==== INPUT RECORDS

-- ==== Sys2Proof/Machine/Arrays.lean ====
section
/-! DEFINITION. The matrix arrays (03, 04, 05): feeder streams, passes, groups, the chunk register and the quire, null
passes, LUT banks. -/

namespace Sys2Proof.Machine

/-! ### What feeders read (R178 to R181, R84, R85) -/

/-- The physical tile whose SRAM a stream of tile k reads: its own, a neighbour's, none where the neighbour is absent (R181, R465). -/
def streamOwner (d : Dev) (k : Nat) (t : Tile) (src : Nat) : Option Nat := if src = 0 then some k else neighbour d t src

/-- The memory a stream reads: the tile's own, a neighbour's, or none where the neighbour is absent (R465). -/
def streamMem (d : Dev) (t : Tile) (src : Nat) : Option Mem :=
  if src = 0 then some t.sram else (neighbour d t src).map (fun k => (tileAt d k).sram)

/-- The pattern of element k of the pass on line l. -/
def lineElem (m : Option Mem) (fmt : Nat) (x : DataStream) (l k : Nat) : Nat :=
  match m with
  | none => 0
  | some mem =>
    let i := x.pos + k
    if isCode fmt then (readByte mem (x.addr + 8 * x.stride * l + i / 2)).toNat / 16 ^ (i % 2) % 16
    else
      let e := elemBytes fmt
      readLe mem (if x.trans then x.addr + 8 * x.stride * i + e * l else x.addr + 8 * x.stride * l + e * i) e

/-- A scale entry as met: its tag differs from the expected one, SCALE field, ZP field (Table 3.3). -/
structure Entry where
  bad : Bool
  scale : Nat
  zp : Nat
deriving DecidableEq, Repr

/-- Read an entry at an address with its expected tag; the zero entry of an absent neighbour matches (R465). -/
def readEntry (m : Option Mem) (blk addr tag : Nat) : Entry :=
  match m with
  | none => ⟨false, 0, 0⟩
  | some mem =>
    let v := readLe mem addr (entryBytes blk)
    if entryBytes blk = 4 then ⟨v / 2 ^ 28 % 16 != tag % 16, v % 65536, v / 65536 % 256⟩
    else ⟨v / 4096 % 16 != tag % 16, v % 256, 0⟩

/-- The entry of line l at pass element k, along K (R84, R179). -/
def entryK (m : Option Mem) (s : Side) (x : DataStream) (c : ScaleStream) (l k : Nat) : Entry :=
  let b := blockSize s.blk
  let k0 := x.koff + x.pos
  let ka := k0 + k
  readEntry m s.blk (scaleAddrK s.blk c l (c.entry b k0 ka)) ((x.oidx + l) * c.stride + ka / b)

/-- The entry of line l along the output dimension. -/
def entryO (m : Option Mem) (s : Side) (x : DataStream) (c : ScaleStream) (l : Nat) : Entry :=
  readEntry m s.blk (scaleAddrO s.blk c x.oidx l) ((x.oidx + l) / blockSize s.blk)

/-- What one side brings to a cell for a group: values in order, flags the feeder raised, a tag mismatch, the along-K
scale. -/
structure SideGroup where
  vals : List Num
  flags : Flags
  bad : Bool
  scale : Int
deriving DecidableEq, Repr

/-- The table lane l uses in group g of a pass (R80). -/
def laneTable (q : Pass) (l g : Nat) : LaneTable :=
  (((tget [] q.tabs l).filter (fun x => decide (x.group ≤ g))).getLast?).getD ⟨0, [], 0, false, false⟩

========

# REQUIREMENT
Repeat the data. Leave nothing out and change nothing.

# YOUR RESPONSE
-- ==== Sys2Proof/Machine/Arrays.lean ====
section
/-! DEFINITION. The matrix arrays (03, 04, 05): feeder streams, passes, groups, the chunk register and the quire, null
passes, LUT banks. -/

namespace Sys2Proof.Machine

/-! ### What feeders read (R178 to R181, R84, R85) -/

/-- The physical tile whose SRAM a stream of tile k reads: its own, a neighbour's, none where the neighbour is absent (R181, R465). -/
def streamOwner (d : Dev) (k : Nat) (t : Tile) (src : Nat) : Option Nat := if src = 0 then some k else neighbour d t src

/-- The memory a stream reads: the tile's own, a neighbour's, or none where the neighbour is absent (R465). -/
def streamMem (d : Dev) (t : Tile) (src : Nat) : Option Mem :=
  if src = 0 then some t.sram else (neighbour d t src).map (fun k => (tileAt d k).sram)

/-- The pattern of element k of the pass on line l. -/
def lineElem (m : Option Mem) (fmt : Nat) (x : DataStream) (l k : Nat) : Nat :=
  match m with
  | none => 0
  | some mem =>
    let i := x.pos + k
    if isCode fmt then (readByte mem (x.addr + 8 * x.stride * l + i / 2)).toNat / 16 ^ (i % 2) % 16
    else
      let e := elemBytes fmt
      readLe mem (if x.trans then x.addr + 8 * x.stride * i + e * l else x.addr + 8 * x.stride * l + e * i) e

/-- A scale entry as met: its tag differs from the expected one, SCALE field, ZP field (Table 3.3). -/
structure Entry where
  bad : Bool
  scale : Nat
  zp : Nat
deriving DecidableEq, Repr

/-- Read an entry at an address with its expected tag; the zero entry of an absent neighbour matches (R465). -/
def readEntry (m : Option Mem) (blk addr tag : Nat) : Entry :=
  match m with
  | none => ⟨false, 0, 0⟩
  | some mem =>
    let v := readLe mem addr (entryBytes blk)
    if entryBytes blk = 4 then ⟨v / 2 ^ 28 % 16 != tag % 16, v % 65536, v / 65536 % 256⟩
    else ⟨v / 4096 % 16 != tag % 16, v % 256, 0⟩

/-- The entry of line l at pass element k, along K (R84, R179). -/
def entryK (m : Option Mem) (s : Side) (x : DataStream) (c : ScaleStream) (l k : Nat) : Entry :=
  let b := blockSize s.blk
  let k0 := x.koff + x.pos
  let ka := k0 + k
  readEntry m s.blk (scaleAddrK s.blk c l (c.entry b k0 ka)) ((x.oidx + l) * c.stride + ka / b)

/-- The entry of line l along the output dimension. -/
def entryO (m : Option Mem) (s : Side) (x : DataStream) (c : ScaleStream) (l : Nat) : Entry :=
  readEntry m s.blk (scaleAddrO s.blk c x.oidx l) ((x.oidx + l) / blockSize s.blk)

/-- What one side brings to a cell for a group: values in order, flags the feeder raised, a tag mismatch, the along-K
scale. -/
structure SideGroup where
  vals : List Num
  flags : Flags
  bad : Bool
  scale : Int
deriving DecidableEq, Repr

/-- The table lane l uses in group g of a pass (R80). -/
def laneTable (q : Pass) (l g : Nat) : LaneTable :=
  (((tget [] q.tabs l).filter (fun x => decide (x.group ≤ g))).getLast?).getD ⟨0, [], 0, false, false⟩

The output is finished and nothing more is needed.